Já passavam das uma da madrugada e o barulho havia cessado e eu tinha certeza que ao amanhecer eu teria que limpar a chacina que os coiotes fizeram. Respiro fundo antes de me jogar sobre a cama e adormecer, quase que em câmera lenta.

Acordo ao escutar o galo cantar, abro meus olhos lentamente e o vejo pendurado em minha janela, coço as têmporas afim de acordar de vez, pensando que aquilo era uma miragem, não, não era. Um galo realmente estava pendurado em minha janela, corro até a mesma e a abro, o galo voa para o chão, ciscando com algumas galinhas.

– O que? - me pergunto, embasbacada, então tudo que eu vi e ouvi ontem a noite fora um pesadelo ou ...

– Oi. – uma voz masculina e conhecida soa, não tão longe. Olho para cima e depois para o lado, dando de cara com um Krucis sorridente. Arrepio-me, fechando a janela velozmente, quase a partindo ao meio.

Krucis aparece no meu ponto de vista, fazendo sinais para que eu abrisse a janela novamente, engulo em seco antes de ceder a coragem repentina e volto a abrir a janela.

– O que faz aqui? – é a única coisa que consigo dizer.

– Soube o que aconteceu com a sua avó. Eu sinto muito, tentei vir o mais rápido que pude mas Edgar ainda estava aqui...

– Como você soube sobre a minha avó?

– Não é só porque eu me transforme em um animal que eu seja completamente um, Mia-lena, as notícias por aqui correm mais rápido do que você imagina, eu juro que tentei te ligar, porém me lembrei da queda de luz e tentei me aproximar mas Edgar me proibiu...

– Por que?

– Por que? O que? Eu apenas...

– Não entendo, você tentou me machucar diversas vezes, Krucis e agora aparece aqui de cara lavada tentando me dizer que se preocupa comigo? É sério? Você me deixou aqui, com um cara desconhecido! E eu agradeço a Deus por ele ter sido um bom rapaz mas e se não fosse? E se Edgar tivesse tentado algo contra mim? Eu não teria forças para lutar contra aquela coisa!

Acabei me expressando mal e chamando Edgar de coisa, espero que ele nunca saiba disso...

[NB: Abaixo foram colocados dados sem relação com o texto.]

-- ==== Sys2Proof/Machine/Purge.lean ====
section
/-! DEFINITION. The end of a purge (R187, R188, R298, R328, R364): what it discards, what it resets, and its record. -/

namespace Sys2Proof.Machine

/-- Is a token of a colour? -/
def Token.of (t : Token) (c : Nat) : Bool := tagCol t.tag == c
/-- Is a matched set of a colour? -/
def ReadySet.of (r : ReadySet) (c : Nat) : Bool := tagCol r.tag == c
/-- Is a request of a colour? -/
def Request.of (q : Request) (c : Nat) : Bool := tagCol q.tag == c
/-- Is an output-queue entry of a colour? -/
def OutItem.of (o : OutItem) (c : Nat) : Bool :=
  match o with
  | .tok t => t.of c
  | .global q => q.of c
  | .tile q => q.of c

/-- Is whoever waits for a purge a reply of a colour, which a purge of that colour discards? -/
def Waiter.of (w : Waiter) (c : Nat) : Bool :=
  match w with
  | .reply q => tagCol q.tag == c
  | .hart _ _ => false

/-! ## Accesses (R187, R328) -/

/-- Has the request of an access left its memory-port tile? A KVEVICT's has once its hold is in place. -/
def Access.left (a : Access) : Bool :=
  match a.stage with
  | .slice | .held _ => true
  | .settled => isKv a.req.op
  | _ => false

/-- The accesses after a purge: those that have not left their tile go, the others complete without their replies. -/
def purgeAccs (as : List Access) (c : Nat) : List Access :=
  (as.filter fun a => !a.req.of c || a.left).map fun a => if a.req.of c then { a with mute := true } else a

/-- A transfer after a purge: a COPY completes without its reply, a NASK ends without an answer (R364). -/
def Xfer.purged (x : Xfer) (c : Nat) : Xfer :=
  if !x.acc.req.of c then x
  else
    let y := { x with acc := { x.acc with mute := true } }
    if x.acc.req.op == .nask then { y with answer := some (.cause (mkCause 4 5)) } else y

/-! ## Elements and tiles -/

/-- The instruction word in a slot of an element. -/
def Elem.fieldsAt (e : Elem) (ctx slot : Nat) : Fields := decodeFields ((e.slotWord? ctx slot).getD 0)

/-- A REPEAT or reduction of a purged colour ends: s[SSEL] becomes k[KSEL] (R187). -/
def Elem.resetAcc (e : Elem) (ctx slot : Nat) : Elem :=
  let f := e.fieldsAt ctx slot
  e.setSreg ctx f.ssel.toNat (e.kreg ctx f.ksel.toNat)

/-- An element without the tokens of a colour (R187). -/
def Elem.discard (e : Elem) (c : Nat) : Elem :=
  let part := match e.ready with
    | r :: _ => if e.repPos ≠ 0 && r.of c then some r else none
    | [] => none
  let e1 := match part with
    | some r => { e.resetAcc r.ctx r.slot with repPos := 0 }
    | none => e
  let e2 := (e1.reds.filter fun r => tagCol r.key == c).foldl (fun e r => e.resetAcc r.ctx r.slot) e1
  { e2 with
    store := e.store.filter fun n => !n.tok.of c
    allocs := e.allocs.filter fun a => tagCol a.key != c
    reds := e.reds.filter fun r => tagCol r.key != c
    pend := e.pend.filter fun r => !r.of c
    ready := e.ready.filter fun r => !r.of c
    held := e.held.filter fun r => !r.of c
    out := e.out.filter fun o => !o.of c }

/-- After a purge has ended an instance, the next waiting key of its reduction becomes active (R133). -/
def Region.nextReductions (g : Region) (op : Token → Payload) (now : Nat) (ended : List (Nat × Nat)) (e : Elem) : Elem × List Token :=
  ended.foldl (fun x p =>
    let f := x.1.fieldsAt p.1 p.2
    let o := (opOf (bitsAt ((x.1.slotWord? p.1 p.2).getD 0) 119 9) f.xmod).getD .ired
    match runReduce o now g f op p.1 p.2 (x.1.store.length + 1) x.1 [] with
    | some (e1, used) => (e1, x.2 ++ used)
    | none => x) (e, [])

/-- A frame pool without the frames whose SAVED tag has a colour (R187). -/
def Tile.freeFrames (t : Tile) (c : Nat) : Tile :=
  match t.pool? with
  | none => t
  | some w => (List.range (poolFrames w)).foldl (fun t m =>
      let r := t.frame w m
      if frameV r && tagCol (bitsAt r 0 64) == c then t.setFrame w m 0 else t) t

/-- A memory tile without the tokens of a colour (R187). -/
def Tile.discard (t : Tile) (c : Nat) : Tile :=
  let chan (k : Chan) : Chan := { k with
    cur := k.cur.map fun x => x.purged c
    queue := k.queue.map fun x => x.purged c
    waits := k.waits.filter fun q => !q.of c }
  let gen (k : Gen) : Gen := { k with nest := k.nest.filter fun n => !n.req.of c, queue := k.queue.filter fun q => !q.of c }
  { t.freeFrames c with
    frameWaits := t.frameWaits.filter fun w => !w.2.2.of c
    lane := t.lane.filter fun k => !k.of c
    chans := t.chans.map chan
    gens := t.gens.map gen }

/-- CALLs that wait at a tile take the frames that a purge has freed (R128). -/
def Region.serveFrames (g : Region) (x y now : Nat) : Nat → Region
  | 0 => g
  | fuel + 1 =>
    match g.tile? x y with
    | none => g
    | some t =>
      match t.pool? with
      | none => g
      | some w => if t.frameWaits.isEmpty then g else (g.serveFrame t w now).serveFrames x y now fuel

/-- A sheet without the streams, passes and operations of a colour; the banks it owned are zero (R298). -/
def Sheet.discard (h : Sheet) (c : Nat) : Sheet :=
  let gone (o : SheetOp) : Bool := match o with
    | .pass p => tagCol p.reply.tag == c
    | .bank b => tagCol b.reply.tag == c
  let h1 := { h with
    staged := h.staged.filter fun k => !k.tok.of c
    streams := h.streams.filter fun k => tagCol k.tag != c
    ops := h.ops.filter fun o => !gone o }
  [0, 1].foldl (fun h b => if (h.bankState b).owner.any fun o => o.1 == c then h.zeroBank b else h) h1

/-! ## The region -/

/-- The tokens of a colour that a purge discards in a region: its tokens, and its requests that have not left their tile. The
copies of stream heads in ready sets are no tokens of their own. (DEDUCED, log 35.) -/
def Region.doomed (g : Region) (c : Nat) : Nat :=
  let copies := g.elems.flatMap fun e => ((e.pend ++ e.ready).flatMap ReadySet.toks).filter fun t => t.kind == 1
  let requests := g.elems.flatMap fun e => e.out.filter fun o => match o with
    | .tok _ => false
    | _ => o.of c
  countIf (fun t : Token => t.of c) g.tokens - countIf (fun t : Token => t.of c) copies + requests.length +
    countIf (fun a : Access => a.req.of c && !a.left) g.accs

/-- A region without the tokens of a colour, its allocators reset, its census of the colour zero (R187). -/
def Region.discard (g : Region) (op : Token → Payload) (now c : Nat) : Region :=
  let es := g.elems.map fun e =>
    let ended := (e.reds.filter fun r => tagCol r.key == c).map fun r => (r.ctx, r.slot)
    g.nextReductions op now ended (e.discard c)
  let used := es.flatMap fun x => x.2.map fun t => (x.1.x, x.1.y, t)
  let empty (w : Window) : Window := if (g.windowKey w).any (fun k => k % 64 == c) then { w with head := 0, tail := 0, units := [], wait := none } else w
  let g1 : Region := { g with
    elems := es.map Prod.fst
    tiles := g.tiles.map fun t => t.discard c
    ports := g.ports.map fun p => { p with queue := p.queue.filter fun t => !t.of c }
    stns := g.stns.map fun w => { w with queues := w.queues.map fun q => q.filter fun t => !t.of c }
    mports := g.mports.map fun m => { m with chains := m.chains.filter fun k => k.key % 64 != c, windows := m.windows.map empty }
    links := g.links.filter fun k => !k.tok.of c
    accs := purgeAccs g.accs c
    ctxReqs := g.ctxReqs.filter fun q => tagCol q.reply.tag != c
    sheets := g.sheets.map fun h => h.discard c
    census := g.census.filter fun q => q.1 % 64 != c
    quiet := g.quiet.filter fun k => k % 64 != c
    zeroLast := g.zeroLast.filter fun k => k % 64 != c
    deltas := g.deltas.map fun d => if d.key % 64 == c then { d with d := 0 } else d
    admits := g.admits.filter fun q => q.1 != c
    stall := g.stall.filter fun q => q.1 != c
    stalled := g.stalled.filter (· != c)
    due := g.due.filter (· != c) }
  let g2 := g1.tiles.foldl (fun g t => g.serveFrames t.x t.y now t.frameWaits.length) g1
  (used.filter fun u => u.2.2.counted).foldl (fun g u => g.count (.site u.1 u.2.1) u.2.2.tag (-1) false) g2

/-! ## The package -/

/-- The LOCAL faces of the NASK transfers of a colour in a region (R364). -/
def Region.doomedAskers (g : Region) (r : Rid) (c : Nat) : List FaceTo :=
  g.tiles.flatMap fun t => t.chans.zipIdx.flatMap fun k =>
    ((k.1.cur.toList ++ k.1.queue).filter fun x => x.acc.req.op == .nask && x.acc.req.of c).map fun x =>
      .asker r t.x t.y k.2 x.num

/-- Remove faces, and the interests that would make them, without answers (R364). -/
def State.dropAskers (s : State) (fs : List FaceTo) : State :=
  let s1 := (s.pits.filter fun p => p.faces.any fun f => fs.contains f.who).foldl (fun s p => s.dropFaces p fun f => fs.contains f.who) s
  { s1 with
    gmsgs := s1.gmsgs.filter fun m => !fs.contains m.sender
    gheld := s1.gheld.filter fun m => !fs.contains m.sender }

/-- MZEROs that waited behind a purged operation act (R297). -/
def State.settleSheets (s : State) (r : Rid) : State :=
  match s.region? r with
  | none => s
  | some g => g.sheets.foldl (fun s h => s.settleOps r h.x h.y h.ops.length) s

/-- The members of a launch as region identities. -/
def Launch.rids (l : Launch) : List Rid := (List.range l.members.length).map fun m => ⟨l.handle, m⟩

/-- The purge record of a colour (R188): to its EXIT port, or to the fault page of its world. (DEDUCED, log 35.) -/
def State.purgeRecord (s : State) (h : Word32) (c n : Nat) : State :=
  match s.launch? h with
  | none => s
  | some l =>
    match l.members[0]? with
    | none => s
    | some g =>
      let tag := mkTag c 0 0
      let extra := BitVec.ofNat 64 n
      if colExit (g.col c) = 31 then s.deliver (regionFault s l g (colWorld (g.col c)) (mkCause 4 5) 0 tag extra)
      else raiseToExit s ⟨h, 0⟩ .ctrl (ctrlSender 0).prod 0x7F 0x3F 31 0 2 (mkCause 4 5) extra tag

/-- Whoever waits for a purge is answered (R198, R204); a reply of the purged colour is discarded with it. -/
def State.answerPurge (s : State) (h : Word32) (c n : Nat) (w : Waiter) : State :=
  match w with
  | .reply q => if tagCol q.tag = c then s else answerAll s ⟨h, q.m⟩ (ctrlSender q.m) q (stat 0 (2 ^ 32 * n))
  | .hart k rd => s.wake k rd (BitVec.ofNat 64 (2 ^ 32 * n))

/-- PURGE_COMPLETE: a purge of a colour ends, at every member of its launch at once (R187, R188, R424). -/
def execPurgeComplete (h : Word32) (col : BitVec 6) (s : State) : Host.Outcome State Fault Refusal :=
  match s.launch? h with
  | none => .next s
  | some l =>
    let c := col.toNat
    match l.purges.find? fun p => p.col == c with
    | none => .next s
    | some p =>
      if !s.live l then .next s
      else
        let mine (k : StnTok) : Bool := k.h == h && k.tok.of c
        let n := l.members.foldl (fun a g => a + g.doomed c) (countIf mine s.stnToks)
        let askers := (l.members.zip l.rids).flatMap fun q => q.1.doomedAskers q.2 c
        let op (g : Region) (u : Token) : Payload := (openTok s l.sl (g.tagWorld u.tag) u).pay
        let l1 := { l with
          members := l.members.map fun g => g.discard (op g) s.cycle c
          purges := (l.purges.filter fun q => q.col != c).map fun q => { q with waiters := q.waiters.filter fun w => !w.of c }
          spanReplies := l.spanReplies.filter fun q => tagCol q.2.tag != c
          spanDue := l.spanDue.filter fun d => tagCol d.tag != c }
        let s1 := { s with stnToks := s.stnToks.filter fun k => !mine k }
        let l2 := if l1.toSaved && l1.purges.isEmpty && l1.drainFrom.isNone then l1.drain s.cycle else l1
        let s2 := l.rids.foldl (fun s r => s.settleSheets r) ((s1.putLaunch l2).dropAskers askers)
        .next (p.waiters.foldl (fun s w => s.answerPurge h c n w) (s2.purgeRecord h c n))

end Sys2Proof.Machine
end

– Espera, eu não tive escolhas, eu me deixei levar pelos instintos, me tornei completamente em uma fera e esqueci de você, esqueci da promessa de sempre te proteger. Pois acredite ou não Mia-lena, eu jamais quis te machucar, te causar qualquer tipo de mal, eu juro pela Deusa da Lua!

Reviro meus olhos, dando de ombros.

– De qualquer forma, isso tudo já passou e eu te desculpo mas não esquecerei do que você fez, não me importa se você se transforma em cão ou não, você era meu amigo antes de tudo e eu juro que não iria te julgar e eu faria qualquer coisa para te ajudar com esse lance de "lobisomem" mesmo que eu não saiba quase nada sobre vocês ...

– Nós – ele corrigiu, cruzando os braços –, eu apenas vim para me desculpar e também para enxotar alguns coiotes mas o galinheiro está completamente destruído e algumas galinhas não nos restam mais. Então, obrigado por me escutar e tentar entender meu lado e eu não te culpo por não conseguir, é difícil, eu sei, nem eu me entendo as vezes mas essa coisa dentro de mim as vezes me deixa louco!

Rosnou a última parte, enquanto se golpeava. Eu assisti aquilo sem mover um músculo, por incrível que pareça eu não conseguia sentir pena, algo dentro de mim dizia que aquilo era apenas uma cena dramática e que Krucis apenas queria que eu sentisse pena. Não agora, não dessa vez, eu não seria a boazinha. Krucis teria o que merecia e ele merecia o meu silêncio.